Every writer’s heard it a hundred times: Show, don’t tell.
Showing in writing is always emphasized. It’s more interesting for the reader to take a clue (Steve’s heart raced) and figure out what it means (Steve was scared) instead of being told. Sure, it may mean you and I reach slightly different conclusions, and we probably form different mental images. That’s part of why we read. By not supplying all the details, the writer leaves the reader to imagine the story and characters exactly how they want.
What “Sinister” shows us is the need for balance between showing and telling.
The movie begins by cutting back and forth between a voodoo practitioner and his intended target. The suspense of the scenes and the contrast between light and dark, noise and silence, is actually really well executed. We’re drawn into the movie from the start. I wish we knew more about why the guy’s making a voodoo doll of the girl, but it feels like we’ll find out in time.
The problem is that suddenly we’re following an older woman in her car. She’s talking on her cell phone to her boss (?), then gets stuck in a car wash, then goes home to find her brother visiting. I’m not saying the writers should have held our hands, but this is an instance where I think they could have used a little more tell.
How are these women connected? Are they connected? As a viewer, it’s easy to fall out of the suspense because we have no way of knowing how and if these stories intertwine. I’d be more worried for the woman if I knew the bad guy was killing off a family, and she’s next. Or if I knew that the woman is the bad guy’s mother, and he’s got it out for the women in his life. At least give me a hint. As it is, I’m left hanging, given too little information, and it’s hard to hold interest.
This movie is also a good example of something that bothers me in writing. So far all the characters have been “singular” in the sense that most scenes occur with only one person. [this does change later; I was blogging as I watched.

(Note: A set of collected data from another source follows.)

/-- R6: a sample is taken, and a window that it fills closes. The flag says whether a window closed. -/
def ChanRec.deliver (x : Sample) (r : ChanRec) : ChanRec × Bool :=
  let r1 := r.take x
  if r1.window ≤ r1.count then (r1.close, true) else (r1, false)

/-- The channel became FAILED at this close (R8). -/
def becameFailed (old new : ChanRec) : Bool := decide (old.health = .active) && decide (new.health = .failed)

/-- What a publication holds for its consumers: the level-entry events of T0 to T11 with their new levels, the current channels
whose windows closed, and whether an inlet window closed. -/
structure Publication where
  entries : List (Fin 16 × Level) := []
  currents : List SlotNo := []
  inlet : Bool := false
  deriving DecidableEq, Repr

/-- R5: one reference's flags at a sweep end, and the SENSOR event of a first failure. -/
def Dev.checkLo (code : Nat) (d : Dev) : Dev :=
  let d1 := { d with ssu := { d.ssu with loCode := some code } }
  if 62 ≤ code ∧ code ≤ 66 then { d1 with ssu := { d1.ssu with loPass := true } }
  else if d1.ssu.loFail then d1
  else ({ d1 with ssu := { d1.ssu with loFail := true } }).raise clsSensor .reference 0 0x81 [code]

/-- R5, for REF_HI. -/
def Dev.checkHi (code : Nat) (d : Dev) : Dev :=
  let d1 := { d with ssu := { d.ssu with hiCode := some code } }
  if 4030 ≤ code ∧ code ≤ 4034 then { d1 with ssu := { d1.ssu with hiPass := true } }
  else if d1.ssu.hiFail then d1
  else ({ d1 with ssu := { d1.ssu with hiFail := true } }).raise clsSensor .reference 1 0x81 [code]

/-- R5: the reference check of a sweep passes when both references pass. -/
def refsPass (r : Readings) : Bool :=
  decide (62 ≤ r.refLo.toNat ∧ r.refLo.toNat ≤ 66) && decide (4030 ≤ r.refHi.toNat ∧ r.refHi.toNat ≤ 4034)

/-- The sample of a turn is delivered: taken and kept, or its turn comes only now and finds the channel enabled (R1, R2). -/
def Turn.delivers (t : Turn) (enabled : Bool) : Bool :=
  match t with
  | .waiting => enabled
  | .taken => true
  | _ => false

/-- R6 to R8 for Cs at a sweep end. -/
def Dev.deliverCur (sw : Sweep) (refOk : Bool) (x : Dev × Publication) (s : SlotNo) : Dev × Publication :=
  let (d, pub) := x
  let old := d.ssu.cur[s.val]
  if sw.cur[s.val].delivers old.enabled then
    let (new, closed) := old.deliver (curSample refOk sw.readings.cur[s.val])
    let d1 := d.modCur s fun _ => new
    let d2 := if becameFailed old new then d1.raise clsSensor .channel s.val 0x82 [] else d1
    (d2, if closed then { pub with currents := pub.currents ++ [s] } else pub)
  else (d, pub)

/-- The alert class of a level entry (R12). -/
def levelClass : Level → Fin 11
  | .shutdown => clsShutdown
  | .critical => clsCritical
  | _ => clsWarning

/-- R11, R12: the level of Ti evaluated after a close that publishes `a`; a rise is a level-entry event. -/
def Dev.judgeLevel (i : Fin 16) (a : Int) (x : Dev × Publication) : Dev × Publication :=
  let (d, pub) := x
  let t := d.ssu.limits[i.val]
  let new := t.judge a
  let d1 := d.modLimits i fun r => { r with level := new }
  if t.level.code < new.code then
    (d1.raise (levelClass new) .channel (tempCode i) 0x01 [new.code, t.level.code, a],
      if i.val < 12 then { pub with entries := pub.entries ++ [(i, new)] } else pub)
  else (d1, pub)

/-- R6 to R8 for Ti at a sweep end. -/
def Dev.deliverTemp (sw : Sweep) (x : Dev × Publication) (i : Fin 16) : Dev × Publication :=
  let (d, pub) := x
  let old := d.ssu.temp[i.val]
  if sw.temp[i.val].delivers old.enabled then
    let (new, closed) := old.deliver (tempSample sw.readings.temp[i.val])
    let d1 := d.modTemp i fun _ => new
    let d2 := if becameFailed old new then d1.raise clsSensor .channel (tempCode i) 0x82 [] else d1
    (d2, if closed ∧ i.val < 2 then { pub with inlet := true } else pub)
  else (d, pub)

/-- The levels of the channels whose window closed with a value, after every average is in place (R2). -/
def Dev.deliverLevel (sw : Sweep) (before : Vector ChanRec 16) (x : Dev × Publication) (i : Fin 16) : Dev × Publication :=
  let old := before[i.val]
  if sw.temp[i.val].delivers old.enabled then
    match (old.deliver (tempSample sw.readings.temp[i.val])) with
    | (new, true) =>
      match new.published with
      | .value a => Dev.judgeLevel i a x
      | _ => x
    | _ => x
  else x

/-- R64: the SPC judges a window of Cs that closed while slot s is POWERED. -/
def Dev.judgeCurrent (s : SlotNo) (d : Dev) : Dev :=
  let r := d.slot s
  if r.state = .powered then
    match d.ssu.cur[s.val].published with
    | .value v =>
      if (r.limit : Int) < v then
        let d1 := d.modSlot s fun r => { r with ocCount := r.ocCount + 1 }
        if r.ocDelay < r.ocCount + 1 then d1.slotFault s .overcurrent else d1
      else d.modSlot s fun r => { r with ocCount := 0 }
    | _ => d
  else d

/-- R70: the SPC's action on a level-entry event of T0 to T11. -/
def Dev.levelAction (i : Fin 16) (new : Level) (d : Dev) : Dev :=
  if h : 4 ≤ i.val ∧ i.val < 12 then
    let s : SlotNo := ⟨i.val - 4, by omega⟩
    match new with
    | .critical => d.holdPorts s
    | .shutdown => (d.holdPorts s).powerOff s .thermal
    | _ => d
  else if i.val < 4 ∧ new = .shutdown then d.powerOffAll .thermal
  else d

/-- One consumer's reaction to the publication. -/
def Dev.react (pub : Publication) (d : Dev) : PubAction → Dev
  | .budget => d.evaluate
  | .level i =>
    match pub.entries.find? fun e => e.1 = i with
    | some e => d.levelAction i e.2
    | none => d
  | .current s => d.judgeCurrent s

/-- The reactions a publication calls for, in a fixed order. -/
def Publication.todo (pub : Publication) : List PubAction :=
  pub.entries.map (fun e => .level e.1) ++ pub.currents.map .current ++ if pub.inlet then [.budget] else []

/-- The reactions in the order asked for; what is left out follows in the fixed order (entry 7). -/
def arrange : List PubAction → List PubAction → List PubAction
  | [], todo => todo
  | a :: as, todo => if todo.contains a then a :: arrange as (todo.erase a) else arrange as todo

/-- R2: the end of a sweep. Its alert events come REF_LO before REF_HI (R5), then C0 to C7 and T0 to T15 that became FAILED (R8),
then the level entries by ascending channel (R12); the rules give no order (entry 27). That its faults and reactions share this one
event, where R65 handles a fault in its own event, is the model's choice (entry 32). -/
def Dev.endSweep (order : List PubAction) (d : Dev) : Dev :=
  match d.ssu.sweep with
  | none => d
  | some sw =>
    let d1 := { d with ssu := { d.ssu with sweep := none } }
    let d2 := (d1.checkLo sw.readings.refLo.toNat).checkHi sw.readings.refHi.toNat
    let x := (List.finRange 8).foldl (Dev.deliverCur sw (refsPass sw.readings)) (d2, {})
    let y := (List.finRange 16).foldl (Dev.deliverTemp sw) x
    let z := (List.finRange 16).foldl (Dev.deliverLevel sw d.ssu.temp) y
    (arrange order z.2.todo).foldl (Dev.react z.2) z.1

def execSweepEnd (order : List PubAction) (s : State) : Host.Outcome State Fault Refusal := s.event (Dev.endSweep order)

/-! ## SENSOR READ (R14) -/

/-- The roles of section 1.1, numbered in the order of its table (R187): feed current 1, inlet 2, outlet 3, slot 4, supply 5. -/
def chanRole : Chan → Nat
  | .c _ => 1
  | .t i => if i.val < 2 then 2 else if i.val < 4 then 3 else if i.val < 12 then 4 else 5
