/-! ## Watches -/

/-- WATCH READ, WATCH RELEASE and WATCH LIST (R158 to R161): the entry made with a fresh id and the record's stamp, the oldest of
eight giving way; the entries released, each once; the list; no other link's entry moves. Keys beyond an id's width are refused
(entry 26), an id named twice counts as passed over the second time and ALL lists the ids oldest first (entry 30), and the
reply's layout where chapter 12 gives none (entry 11): the model's choices. -/
def Obligations.WatchRequests : Prop :=
  ∀ (s : State) (l : Link) (f : Frame) (b : List Byte),
    s.dev.watchesWf →
    (s.takes l 0x58#8 f b →
      let key := ufld b 1 8
      match kindOf (ufld b 0 1) with
      | none => exec (.watchRead l) s = .next { s with dev := s.dev.replied l f .badValue [] }
      | some k =>
        if keyInRange k key = false then exec (.watchRead l) s = .next { s with dev := s.dev.replied l f .badValue [] }
        else
          match s.dev.recordStamp k key with
          | none => exec (.watchRead l) s = .next { s with dev := s.dev.replied l f .notFound [] }
          | some stamp =>
            let oldest := if (s.dev.watchesOf l).length < 8 then none else (s.dev.watchesOf l).head?
            let kept := s.dev.wtb.entries.filter fun w => decide (oldest.map (·.id) ≠ some w.id)
            ∃ t, exec (.watchRead l) s = .next t ∧
              ∃ id ∈ List.range 256, 1 ≤ id ∧ id ∉ kept.map (·.id) ∧
                (∀ x ∈ List.range 256, 1 ≤ x → x ∉ kept.map (·.id) →
                  (id + 255 - s.dev.wtb.idCounter) % 255 ≤ (x + 255 - s.dev.wtb.idCounter) % 255) ∧
                t.dev.wtb = { s.dev.wtb with
                  idCounter := if id = 255 then 1 else id + 1, entries := kept ++ [⟨id, l, k, key, stamp⟩] } ∧
                t.dev.newest l = some ⟨f.ty, f.tag, .ok,
                  [u8 id, u48 stamp] ++ watchIdItems (oldest.map (·.id)) ++ s.dev.recordItems k key⟩ ∧
                { t.dev with wtb := s.dev.wtb, atc := s.dev.atc, mli := s.dev.mli } = s.dev) ∧
    (s.takes l 0x59#8 f b →
      let owned := (s.dev.watchesOf l).map (·.id)
      let removes (gone passed : List Nat) : Prop :=
        exec (.watchRelease l) s = .next { s with
          dev := Dev.replied { s.dev with wtb := { s.dev.wtb with
            entries := s.dev.wtb.entries.filter fun w => !(decide (w.owner = l) && gone.contains w.id) } } l f .ok
              (u16 gone.length :: gone.map u8 ++ u16 passed.length :: passed.map u8 ++
                [u16 ((s.dev.watchesOf l).filter fun w => !gone.contains w.id).length]) }
      match ufld b 0 1 with
      | 0 => removes owned []
      | 1 =>
        let ids := ((b.drop 2).take (ufld b 1 1)).map (·.toNat)
        if ufld b 1 1 = 0 ∨ 8 < ufld b 1 1 ∨ 0 ∈ ids then
          exec (.watchRelease l) s = .next { s with dev := s.dev.replied l f .badValue [] }
        else
          let r := releaseList owned ids
          removes r.1 r.2 ∧ (ids.Nodup → r = (ids.filter fun x => owned.contains x, ids.filter fun x => !owned.contains x))
      | _ => exec (.watchRelease l) s = .next { s with dev := s.dev.replied l f .badValue [] }) ∧
    (s.takes l 0x5A#8 f b →
      exec (.watchList l) s = .next { s with
        dev := s.dev.replied l f .ok
          (u16 (s.dev.watchesOf l).length :: (s.dev.watchesOf l).flatMap s.dev.watchItems) })

/-! ## Management links -/

/-- A start byte begins a frame at an idle receiver (R77, R166), and a good frame on a link that takes input lowers the error
count and is queued, counted as an overrun behind two waiting, or dropped when it is no request (R166, R168). That a frame is
accepted with no start byte before it, and that nothing is received while the line is low, are the model's choices (entry 22). -/
def Obligations.FramesArrive : Prop :=
  ∀ (s : State) (l : Link) (n : SlotNo) (wire : List Byte) (g : Frame),
    s.running →
    (s.dev.takesInput l = true → arrival wire = .good g →
      exec (.linkFrameReceived l wire) s = .next { s with
        dev := Dev.pump (s.dev.modLink l fun r =>
          if g.notRequest = true then { r with errs := r.errs - 1, rx := .idle }
          else if r.queue.length < 2 then { r with errs := r.errs - 1, rx := .idle, queue := r.queue ++ [g] }
          else { r with errs := r.errs - 1, rx := .idle, overrun := if r.overrun < 255 then r.overrun + 1 else r.overrun }) }) ∧
    (s.dev.takesInput l = false → exec (.linkFrameReceived l wire) s = .next { s with dev := s.dev.pump }) ∧
    (exec (.frameStartByte (.mgmt l)) s = .next { s with
      dev := Dev.pump (if s.dev.takesInput l = true ∧ (s.dev.link l).rx = .idle then
        s.dev.modLink l fun r => { r with rx := .inFrame } else s.dev) }) ∧
    (exec (.frameStartByte (.slot n)) s = .next { s with
      dev := Dev.pump (if (s.dev.slot n).rx = .idle then s.dev.modSlot n fun r => { r with rx := .inFrame } else s.dev) })

/-- The four ways a bad frame ends on a management link that takes input (R166, R168): a mismatch or an over-length field, by its
row or in the bytes; a gap inside a frame; a line that rises too soon inside a frame. Each adds 8 to the count, with an event as
it passes 96; at 255 the link is DOWN with its event, and loses its queue, replies, watches and role, with the event of
mastership ended, where a registered standby succeeds, or of the lapse (R176), and a restart whose reply was due begins. The
bytes of a frame are taken as the model chooses (entry 22). -/
def Obligations.BadFrames : Prop :=
  ∀ (s : State) (l : Link) (wire : List Byte),
    s.running →
    let old := s.dev.link l
    let new := min 255 (old.errs + 8)
    let hit (lines : Lines) : Dev :=
      { s.dev with lines := lines }.modLink l fun r => { r with errs := new, rx := .idle }
    let strikes (c : Instr) (lines : Lines) : Prop :=
      if new < 255 then
        exec c s = .next { s with
          dev := Dev.pump (if old.errs < 96 ∧ 96 ≤ new then (hit lines).raise clsLink .link (linkCode l) 0x91 [new]
            else hit lines) }
      else if old.restartDue = true then
        ∃ t, exec c s = .next t ∧ t.dev.causes = { s.dev.causes with command := true } ∧
          t.dev.hold = some { restart := some (s.dev.now + 1) } ∧ t.dev.mli = {}
      else
        ∃ t, exec c s = .next t ∧ t.dev.lines = lines ∧
          t.dev.link l = { old with
            errs := 255, rx := .idle, queue := if old.inService then old.queue.take 1 else [], reply := none,
            notice := none, tx := none, standby := false
            deadline := if s.dev.msa.master = some l ∨ old.standby = true then none else old.deadline
            lastGood := if s.dev.msa.master = some l ∨ old.standby = true then none else old.lastGood } ∧
          t.dev.wtb = { s.dev.wtb with entries := s.dev.wtb.entries.filter fun w => decide (w.owner ≠ l) } ∧
          (let o := other l
          let succeeds := decide (s.dev.msa.master = some l) && (s.dev.link o).standby && !s.dev.down o
          let role (code : Nat) (details : List Int) : Prop := s.dev.counted t.dev clsMastership 1 ∧
            (t.dev.cls clsMastership).last = some ⟨.link, linkCode l, code, details, s.dev.atc.uptime⟩
          s.dev.counted t.dev clsLink 1 ∧
            (t.dev.cls clsLink).last = some ⟨.link, linkCode l, 0x92, [], s.dev.atc.uptime⟩ ∧
            (if s.dev.msa.master = some l then
              t.dev.zne = { s.dev.zne with staged := none, assembly := none } ∧
                t.dev.msa = { s.dev.msa with master := if succeeds then some o else none } ∧
                role 0xA2 [1, if succeeds then linkCode o else 0xFF]
            else
              t.dev.zne = s.dev.zne ∧ t.dev.msa = s.dev.msa ∧
                if old.standby = true then role 0xA3 []
                else s.dev.counted t.dev clsMastership 0 ∧
                  (t.dev.cls clsMastership).last = (s.dev.cls clsMastership).last) ∧
            LinkRec.wentOn
              (if succeeds then
                { s.dev.link o with standby := false, deadline := some (s.dev.now + s.dev.msa.hmax), lastGood := none }
              else s.dev.link o) (t.dev.link o) ∧
            (succeeds = true → ∀ c, 0 < (t.dev.cls c).count → t.dev.toBeTold o c)) ∧
          { t.dev with
            lines := s.dev.lines, zne := s.dev.zne, wtb := s.dev.wtb, atc := s.dev.atc, mli := s.dev.mli,
            msa := s.dev.msa } = s.dev
    (s.dev.takesInput l = true →
      strikes (.linkBadFrame l) s.dev.lines ∧ (arrival wire = .bad → strikes (.linkFrameReceived l wire) s.dev.lines) ∧
        (old.rx = .inFrame → strikes (.linkGapTimeout l) s.dev.lines)) ∧
      (s.dev.lineLow l = true → s.dev.down l = false → old.rx = .inFrame →
        strikes (.lineRisesBeforeBreak l) (s.dev.setLineLow l false).lines)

Still relevant.] It would seem logical, then, that there would be an absence of dialogue, but in reality the scenes become tedious. If I were reading this story as a novel instead of watching it as a movie, it would go something like this:
(the female character with no name) makes tea. She hears a bell. She goes to look. Finds the bell. Picks it up. Closes the door behind her. Door opens again. She closes it. She reads in bed. She goes to sleep. She hears a noise.
Tiresome, right? It wouldn’t serve to have her wandering the house talking to herself, but we also don’t hear her thoughts. Without any real input from the character about what she’s thinking, we can’t ever learn about her. And if we don’t know anything about her, we don’t care about her. It’s important to give the reader clues (again) that help to establish who this woman is. To a point, telling can be used to give us a little background so we’re not forced to supply everything.
Lessons from Sinister: try to walk the line between being patronizing and being frustratingly vague. Suggest that all will become clear as the story progresses, then plot the story to tie up loose ends.